STORM NOT OVER

DEMOCRATIC South Africa is about to navigate through its biggest jobs bloodbath in 17 years with the Treasury saying the effects of the global financial crisis will be worse than previously anticipated.

DEMOCRATIC South Africa is about to navigate through its biggest jobs bloodbath in 17 years with the Treasury saying the effects of the global financial crisis will be worse than previously anticipated.

Treasury director-general Lesetja Kganyago not only confirmed the country was in a recession but also told a media briefing at the Union Buildings in Pretoria yesterday that the financial storm that former finance minister Trevor Manuel warned South Africans about had arrived and is "more ferocious than the National Treasury predicted".

Treasury was responding to the GDP data for the first three months of 2009 by Statistics SA, which showed the country's GDP for the first quarter of 2009 decreased by 6,4percent compared to the fourth quarter of 2008.

Kganyago said though the government announced a stimulus of R787billion in infrastructure investment in February, the manufacturing sector would continue to shed jobs while industries that depend on exports could remain in the doldrums even when the economy started to recover in the last two quarters of the year.
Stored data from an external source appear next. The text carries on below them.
-- ==== Sys2Proof/Machine/Step.lean ====
section
/-! DEFINITION. The step function, the state after a step with its marks, and how the host places a command. -/

namespace Sys2Proof.Machine

/-- One step of the machine. -/
def step (s : State) : Host.Outcome State Fault Refusal := sequencerStep s

/-- The state after one step, where a step that stops leaves its mark (R130, R131). -/
def advance (s : State) : State := s.settle (step s)

/-- `s` with the command word `w` as the host's next step (log 4). -/
def State.withFetchWord (s : State) (nbits w : Nat) : State :=
  s.issueWord (BitVec.ofNat 8 (w % 2 ^ nbits))

end Sys2Proof.Machine
end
"As a country we had taken decisions earlier that cushioned the South African economy from the global financial slowdown. But the storm is more ferocious than we initially thought."

Kganyago said not only was the economy not expected to create jobs, people who previously had jobs were already losing jobs and more will do so. This meant the situation in which between 200000 and 300000 jobs were recorded lost during this year's first quarter would also worsen.

"If you do not have a job, then there is nothing for you to save. So the impact of the recession is that it slows down the pace of job creation and it also suggests that there are people who previously had jobs but no longer have them now," said Kganyago.